### TASK OBJECTIVE
Look for "Sparse" in each line of the records, and copy the lines that have it.

### LISTED ENTRIES
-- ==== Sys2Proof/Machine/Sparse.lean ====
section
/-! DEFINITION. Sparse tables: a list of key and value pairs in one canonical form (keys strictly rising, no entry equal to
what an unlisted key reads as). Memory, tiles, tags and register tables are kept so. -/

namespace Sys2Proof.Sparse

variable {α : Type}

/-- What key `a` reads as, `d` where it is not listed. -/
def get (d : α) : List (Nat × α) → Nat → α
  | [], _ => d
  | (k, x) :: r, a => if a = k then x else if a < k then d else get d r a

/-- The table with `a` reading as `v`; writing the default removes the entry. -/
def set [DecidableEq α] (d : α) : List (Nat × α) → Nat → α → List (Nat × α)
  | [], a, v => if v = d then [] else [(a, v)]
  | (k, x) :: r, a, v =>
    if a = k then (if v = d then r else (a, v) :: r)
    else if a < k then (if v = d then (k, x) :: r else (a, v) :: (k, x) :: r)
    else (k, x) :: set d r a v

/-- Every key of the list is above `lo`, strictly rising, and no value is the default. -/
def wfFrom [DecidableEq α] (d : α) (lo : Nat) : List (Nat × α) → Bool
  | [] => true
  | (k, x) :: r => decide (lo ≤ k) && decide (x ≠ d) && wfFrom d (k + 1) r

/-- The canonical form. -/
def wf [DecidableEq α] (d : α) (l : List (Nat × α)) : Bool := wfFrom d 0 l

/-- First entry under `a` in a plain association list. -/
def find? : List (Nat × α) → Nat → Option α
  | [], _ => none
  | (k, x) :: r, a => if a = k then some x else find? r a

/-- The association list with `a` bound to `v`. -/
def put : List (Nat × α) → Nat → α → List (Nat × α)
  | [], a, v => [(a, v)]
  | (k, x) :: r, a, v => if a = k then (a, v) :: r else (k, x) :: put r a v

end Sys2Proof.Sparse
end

* * *

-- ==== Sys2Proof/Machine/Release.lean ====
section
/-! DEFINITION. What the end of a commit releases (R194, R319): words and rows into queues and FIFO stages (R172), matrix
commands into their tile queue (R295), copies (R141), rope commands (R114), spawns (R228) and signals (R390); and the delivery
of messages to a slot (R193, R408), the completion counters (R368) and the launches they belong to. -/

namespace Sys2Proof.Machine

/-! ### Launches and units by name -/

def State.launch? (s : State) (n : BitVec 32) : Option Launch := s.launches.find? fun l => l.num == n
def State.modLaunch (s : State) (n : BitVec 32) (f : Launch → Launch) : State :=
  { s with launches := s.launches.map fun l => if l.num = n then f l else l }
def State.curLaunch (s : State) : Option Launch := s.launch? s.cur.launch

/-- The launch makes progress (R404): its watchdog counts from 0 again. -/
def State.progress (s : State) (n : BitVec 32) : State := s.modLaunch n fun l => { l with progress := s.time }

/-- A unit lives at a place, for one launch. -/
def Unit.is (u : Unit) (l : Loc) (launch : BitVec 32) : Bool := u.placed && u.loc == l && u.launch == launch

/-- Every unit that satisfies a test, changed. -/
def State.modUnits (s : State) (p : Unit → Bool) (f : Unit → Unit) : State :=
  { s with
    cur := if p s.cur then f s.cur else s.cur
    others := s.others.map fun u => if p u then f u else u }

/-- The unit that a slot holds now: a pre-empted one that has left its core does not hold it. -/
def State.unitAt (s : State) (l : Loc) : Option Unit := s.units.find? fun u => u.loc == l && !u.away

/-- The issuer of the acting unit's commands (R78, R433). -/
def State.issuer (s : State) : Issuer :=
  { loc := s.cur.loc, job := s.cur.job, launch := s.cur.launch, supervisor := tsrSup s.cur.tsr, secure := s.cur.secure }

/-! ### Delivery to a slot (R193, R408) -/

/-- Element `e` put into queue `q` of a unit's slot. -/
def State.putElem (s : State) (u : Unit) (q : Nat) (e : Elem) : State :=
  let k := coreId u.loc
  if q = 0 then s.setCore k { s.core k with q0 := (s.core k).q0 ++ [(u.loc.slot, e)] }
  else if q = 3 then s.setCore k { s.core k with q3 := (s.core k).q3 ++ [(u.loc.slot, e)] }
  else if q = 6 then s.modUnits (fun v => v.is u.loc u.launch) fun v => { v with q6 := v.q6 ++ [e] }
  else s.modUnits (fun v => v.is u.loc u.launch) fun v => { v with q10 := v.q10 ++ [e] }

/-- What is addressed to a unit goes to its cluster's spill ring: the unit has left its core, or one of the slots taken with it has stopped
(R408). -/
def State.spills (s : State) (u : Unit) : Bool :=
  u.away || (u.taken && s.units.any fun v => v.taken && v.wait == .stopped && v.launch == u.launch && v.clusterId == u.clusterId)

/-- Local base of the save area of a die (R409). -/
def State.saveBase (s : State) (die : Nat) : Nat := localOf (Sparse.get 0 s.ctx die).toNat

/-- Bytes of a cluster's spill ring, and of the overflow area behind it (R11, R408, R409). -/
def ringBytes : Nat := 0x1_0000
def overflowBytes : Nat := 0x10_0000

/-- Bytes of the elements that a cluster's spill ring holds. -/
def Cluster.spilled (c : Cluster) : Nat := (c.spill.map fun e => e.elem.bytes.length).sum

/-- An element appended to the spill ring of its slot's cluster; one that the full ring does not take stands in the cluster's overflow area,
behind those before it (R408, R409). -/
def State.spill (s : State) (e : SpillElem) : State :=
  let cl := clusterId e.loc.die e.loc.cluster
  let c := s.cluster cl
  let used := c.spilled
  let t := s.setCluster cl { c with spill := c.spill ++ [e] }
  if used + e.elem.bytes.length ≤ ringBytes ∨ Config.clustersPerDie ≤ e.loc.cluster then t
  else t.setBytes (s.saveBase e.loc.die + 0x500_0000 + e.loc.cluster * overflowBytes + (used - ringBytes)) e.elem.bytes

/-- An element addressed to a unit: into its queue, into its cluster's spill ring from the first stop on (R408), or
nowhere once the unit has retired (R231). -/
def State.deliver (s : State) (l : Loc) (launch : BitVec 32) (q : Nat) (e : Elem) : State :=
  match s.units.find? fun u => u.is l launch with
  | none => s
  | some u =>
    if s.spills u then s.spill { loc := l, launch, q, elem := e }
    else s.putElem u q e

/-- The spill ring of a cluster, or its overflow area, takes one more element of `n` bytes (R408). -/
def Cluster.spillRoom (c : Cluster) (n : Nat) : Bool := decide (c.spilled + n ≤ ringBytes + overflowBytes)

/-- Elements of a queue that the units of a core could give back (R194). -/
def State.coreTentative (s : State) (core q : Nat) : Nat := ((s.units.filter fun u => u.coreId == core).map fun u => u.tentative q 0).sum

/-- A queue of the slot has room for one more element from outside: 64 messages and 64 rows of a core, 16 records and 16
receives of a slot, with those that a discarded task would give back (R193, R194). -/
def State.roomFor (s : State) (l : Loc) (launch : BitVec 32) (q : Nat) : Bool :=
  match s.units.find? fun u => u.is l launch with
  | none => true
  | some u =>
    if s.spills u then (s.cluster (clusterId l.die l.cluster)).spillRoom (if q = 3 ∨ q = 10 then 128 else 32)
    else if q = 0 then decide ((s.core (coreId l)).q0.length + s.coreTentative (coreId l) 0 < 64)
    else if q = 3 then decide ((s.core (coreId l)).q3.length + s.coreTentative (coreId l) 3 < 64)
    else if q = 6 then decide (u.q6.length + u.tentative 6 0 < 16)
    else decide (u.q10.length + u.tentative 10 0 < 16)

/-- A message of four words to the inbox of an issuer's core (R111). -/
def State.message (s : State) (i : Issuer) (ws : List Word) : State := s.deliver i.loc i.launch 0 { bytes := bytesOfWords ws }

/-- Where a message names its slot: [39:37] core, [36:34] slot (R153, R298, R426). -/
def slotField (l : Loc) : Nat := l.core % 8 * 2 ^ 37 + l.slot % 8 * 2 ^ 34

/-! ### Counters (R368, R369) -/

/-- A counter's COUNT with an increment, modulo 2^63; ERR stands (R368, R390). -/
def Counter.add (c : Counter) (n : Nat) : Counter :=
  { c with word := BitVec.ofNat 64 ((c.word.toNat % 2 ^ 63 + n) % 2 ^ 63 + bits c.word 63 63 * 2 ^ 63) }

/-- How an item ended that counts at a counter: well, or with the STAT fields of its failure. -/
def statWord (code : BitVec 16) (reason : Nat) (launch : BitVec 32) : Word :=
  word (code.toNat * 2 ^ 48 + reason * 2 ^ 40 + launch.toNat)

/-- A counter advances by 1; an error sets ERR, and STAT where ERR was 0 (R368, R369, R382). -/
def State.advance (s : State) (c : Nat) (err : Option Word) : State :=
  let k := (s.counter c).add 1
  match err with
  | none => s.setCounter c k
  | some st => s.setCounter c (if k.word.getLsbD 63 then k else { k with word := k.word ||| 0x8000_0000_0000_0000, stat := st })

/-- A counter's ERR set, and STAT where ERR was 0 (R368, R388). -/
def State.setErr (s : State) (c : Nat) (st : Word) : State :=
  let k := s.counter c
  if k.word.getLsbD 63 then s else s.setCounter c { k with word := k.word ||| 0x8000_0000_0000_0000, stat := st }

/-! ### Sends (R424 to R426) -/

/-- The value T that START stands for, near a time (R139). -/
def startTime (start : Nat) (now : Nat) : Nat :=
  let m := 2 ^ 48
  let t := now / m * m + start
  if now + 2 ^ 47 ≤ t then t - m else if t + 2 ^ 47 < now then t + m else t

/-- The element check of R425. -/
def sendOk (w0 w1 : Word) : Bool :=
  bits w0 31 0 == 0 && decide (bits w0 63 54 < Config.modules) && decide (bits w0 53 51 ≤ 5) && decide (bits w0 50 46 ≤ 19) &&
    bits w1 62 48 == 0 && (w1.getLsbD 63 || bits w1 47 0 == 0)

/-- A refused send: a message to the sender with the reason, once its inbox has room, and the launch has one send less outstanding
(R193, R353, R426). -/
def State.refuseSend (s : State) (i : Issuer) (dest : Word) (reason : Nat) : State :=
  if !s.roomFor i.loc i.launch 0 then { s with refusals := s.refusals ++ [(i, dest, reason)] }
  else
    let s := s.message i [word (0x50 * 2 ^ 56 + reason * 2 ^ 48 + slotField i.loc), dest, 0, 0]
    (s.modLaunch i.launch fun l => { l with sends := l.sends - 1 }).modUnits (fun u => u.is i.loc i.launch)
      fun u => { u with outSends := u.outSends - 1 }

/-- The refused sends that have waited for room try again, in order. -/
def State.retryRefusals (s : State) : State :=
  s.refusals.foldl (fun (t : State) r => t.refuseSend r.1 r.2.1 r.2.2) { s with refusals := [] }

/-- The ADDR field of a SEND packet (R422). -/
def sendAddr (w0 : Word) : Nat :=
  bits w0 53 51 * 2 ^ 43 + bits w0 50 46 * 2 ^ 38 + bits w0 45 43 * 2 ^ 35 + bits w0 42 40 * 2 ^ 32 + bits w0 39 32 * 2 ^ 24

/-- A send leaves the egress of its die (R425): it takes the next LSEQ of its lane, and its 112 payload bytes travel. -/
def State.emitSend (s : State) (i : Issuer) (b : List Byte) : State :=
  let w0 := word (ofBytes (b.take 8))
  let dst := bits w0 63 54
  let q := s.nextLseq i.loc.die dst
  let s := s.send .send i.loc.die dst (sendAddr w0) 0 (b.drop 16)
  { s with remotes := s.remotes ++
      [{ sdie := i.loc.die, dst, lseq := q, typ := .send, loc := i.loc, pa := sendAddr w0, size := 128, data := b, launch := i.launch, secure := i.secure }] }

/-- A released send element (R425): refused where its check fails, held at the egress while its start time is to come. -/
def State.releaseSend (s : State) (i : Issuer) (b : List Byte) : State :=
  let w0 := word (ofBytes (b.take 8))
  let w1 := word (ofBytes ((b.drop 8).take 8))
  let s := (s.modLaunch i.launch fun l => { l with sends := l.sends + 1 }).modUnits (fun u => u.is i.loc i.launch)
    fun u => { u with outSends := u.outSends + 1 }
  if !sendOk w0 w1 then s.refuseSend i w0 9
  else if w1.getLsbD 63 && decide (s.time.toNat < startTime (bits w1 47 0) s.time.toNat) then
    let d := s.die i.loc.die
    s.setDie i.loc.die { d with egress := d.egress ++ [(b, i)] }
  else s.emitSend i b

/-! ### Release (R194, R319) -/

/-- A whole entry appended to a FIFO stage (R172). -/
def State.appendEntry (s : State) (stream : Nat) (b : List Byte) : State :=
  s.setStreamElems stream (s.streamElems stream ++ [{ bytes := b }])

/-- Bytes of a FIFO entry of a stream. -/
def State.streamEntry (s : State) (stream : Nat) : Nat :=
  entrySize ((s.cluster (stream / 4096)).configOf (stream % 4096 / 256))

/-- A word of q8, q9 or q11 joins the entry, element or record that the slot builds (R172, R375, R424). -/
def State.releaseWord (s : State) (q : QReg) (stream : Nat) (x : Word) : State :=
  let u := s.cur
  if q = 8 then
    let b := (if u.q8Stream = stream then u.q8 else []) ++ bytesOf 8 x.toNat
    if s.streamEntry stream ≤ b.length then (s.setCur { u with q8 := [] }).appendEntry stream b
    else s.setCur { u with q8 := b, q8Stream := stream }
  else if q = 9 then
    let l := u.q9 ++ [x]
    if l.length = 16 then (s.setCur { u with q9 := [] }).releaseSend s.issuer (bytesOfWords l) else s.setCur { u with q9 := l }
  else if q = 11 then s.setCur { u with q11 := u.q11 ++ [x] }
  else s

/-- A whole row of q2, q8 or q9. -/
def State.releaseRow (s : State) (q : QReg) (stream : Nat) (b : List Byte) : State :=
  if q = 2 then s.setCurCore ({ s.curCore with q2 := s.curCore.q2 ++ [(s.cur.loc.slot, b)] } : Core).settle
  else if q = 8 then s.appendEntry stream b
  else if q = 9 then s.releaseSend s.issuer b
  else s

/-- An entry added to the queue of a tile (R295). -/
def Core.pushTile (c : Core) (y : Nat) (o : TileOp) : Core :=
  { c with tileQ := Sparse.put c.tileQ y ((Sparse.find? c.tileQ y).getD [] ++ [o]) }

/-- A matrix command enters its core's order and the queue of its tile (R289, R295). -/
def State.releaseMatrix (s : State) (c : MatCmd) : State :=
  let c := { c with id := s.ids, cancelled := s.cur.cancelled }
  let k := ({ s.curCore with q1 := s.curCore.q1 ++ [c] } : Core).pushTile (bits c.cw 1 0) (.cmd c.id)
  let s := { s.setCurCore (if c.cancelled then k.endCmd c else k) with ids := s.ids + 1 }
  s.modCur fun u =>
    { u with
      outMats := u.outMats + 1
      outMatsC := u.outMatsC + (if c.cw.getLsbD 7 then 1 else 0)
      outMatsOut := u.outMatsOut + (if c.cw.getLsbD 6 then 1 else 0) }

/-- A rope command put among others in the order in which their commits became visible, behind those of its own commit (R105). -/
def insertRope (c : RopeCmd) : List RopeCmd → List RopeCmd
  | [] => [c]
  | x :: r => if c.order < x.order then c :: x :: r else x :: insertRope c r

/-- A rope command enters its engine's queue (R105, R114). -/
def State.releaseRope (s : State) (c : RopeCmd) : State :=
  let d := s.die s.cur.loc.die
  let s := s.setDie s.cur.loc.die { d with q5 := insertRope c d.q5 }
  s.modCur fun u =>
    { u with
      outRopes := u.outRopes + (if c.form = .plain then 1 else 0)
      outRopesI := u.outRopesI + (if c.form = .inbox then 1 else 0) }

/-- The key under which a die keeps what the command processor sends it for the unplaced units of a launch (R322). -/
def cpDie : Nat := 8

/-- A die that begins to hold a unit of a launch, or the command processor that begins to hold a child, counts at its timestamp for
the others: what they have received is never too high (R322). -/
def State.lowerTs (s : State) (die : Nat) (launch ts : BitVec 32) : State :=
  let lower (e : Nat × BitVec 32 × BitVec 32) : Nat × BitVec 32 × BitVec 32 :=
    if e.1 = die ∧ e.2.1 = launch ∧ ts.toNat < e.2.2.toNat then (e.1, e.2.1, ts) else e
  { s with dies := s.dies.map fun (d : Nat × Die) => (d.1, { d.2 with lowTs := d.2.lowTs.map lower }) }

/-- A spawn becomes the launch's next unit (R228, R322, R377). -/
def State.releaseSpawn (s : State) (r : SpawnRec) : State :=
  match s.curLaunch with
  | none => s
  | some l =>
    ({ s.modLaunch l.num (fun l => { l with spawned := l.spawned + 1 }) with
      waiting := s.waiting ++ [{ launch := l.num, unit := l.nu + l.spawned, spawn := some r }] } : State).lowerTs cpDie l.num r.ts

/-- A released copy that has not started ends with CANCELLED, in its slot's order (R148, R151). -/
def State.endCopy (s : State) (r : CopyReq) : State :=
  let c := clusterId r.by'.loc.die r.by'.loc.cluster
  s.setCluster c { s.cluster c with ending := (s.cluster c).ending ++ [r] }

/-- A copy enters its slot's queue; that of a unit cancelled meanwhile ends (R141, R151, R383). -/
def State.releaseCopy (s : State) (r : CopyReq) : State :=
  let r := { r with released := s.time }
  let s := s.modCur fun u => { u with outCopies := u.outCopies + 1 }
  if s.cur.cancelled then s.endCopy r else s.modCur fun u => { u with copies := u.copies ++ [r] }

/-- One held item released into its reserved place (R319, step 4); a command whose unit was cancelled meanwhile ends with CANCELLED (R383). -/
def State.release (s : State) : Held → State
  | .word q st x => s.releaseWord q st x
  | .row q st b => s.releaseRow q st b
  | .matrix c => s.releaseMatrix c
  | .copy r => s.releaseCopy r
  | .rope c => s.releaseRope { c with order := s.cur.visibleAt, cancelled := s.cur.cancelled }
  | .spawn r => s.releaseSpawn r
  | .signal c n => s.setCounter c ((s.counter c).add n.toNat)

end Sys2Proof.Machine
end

### ANSWER SECTION
-- ==== Sys2Proof/Machine/Sparse.lean ====
/-! DEFINITION. Sparse tables: a list of key and value pairs in one canonical form (keys strictly rising, no entry equal to
namespace Sys2Proof.Sparse
end Sys2Proof.Sparse
def State.saveBase (s : State) (die : Nat) : Nat := localOf (Sparse.get 0 s.ctx die).toNat
  { c with tileQ := Sparse.put c.tileQ y ((Sparse.find? c.tileQ y).getD [] ++ [o]) }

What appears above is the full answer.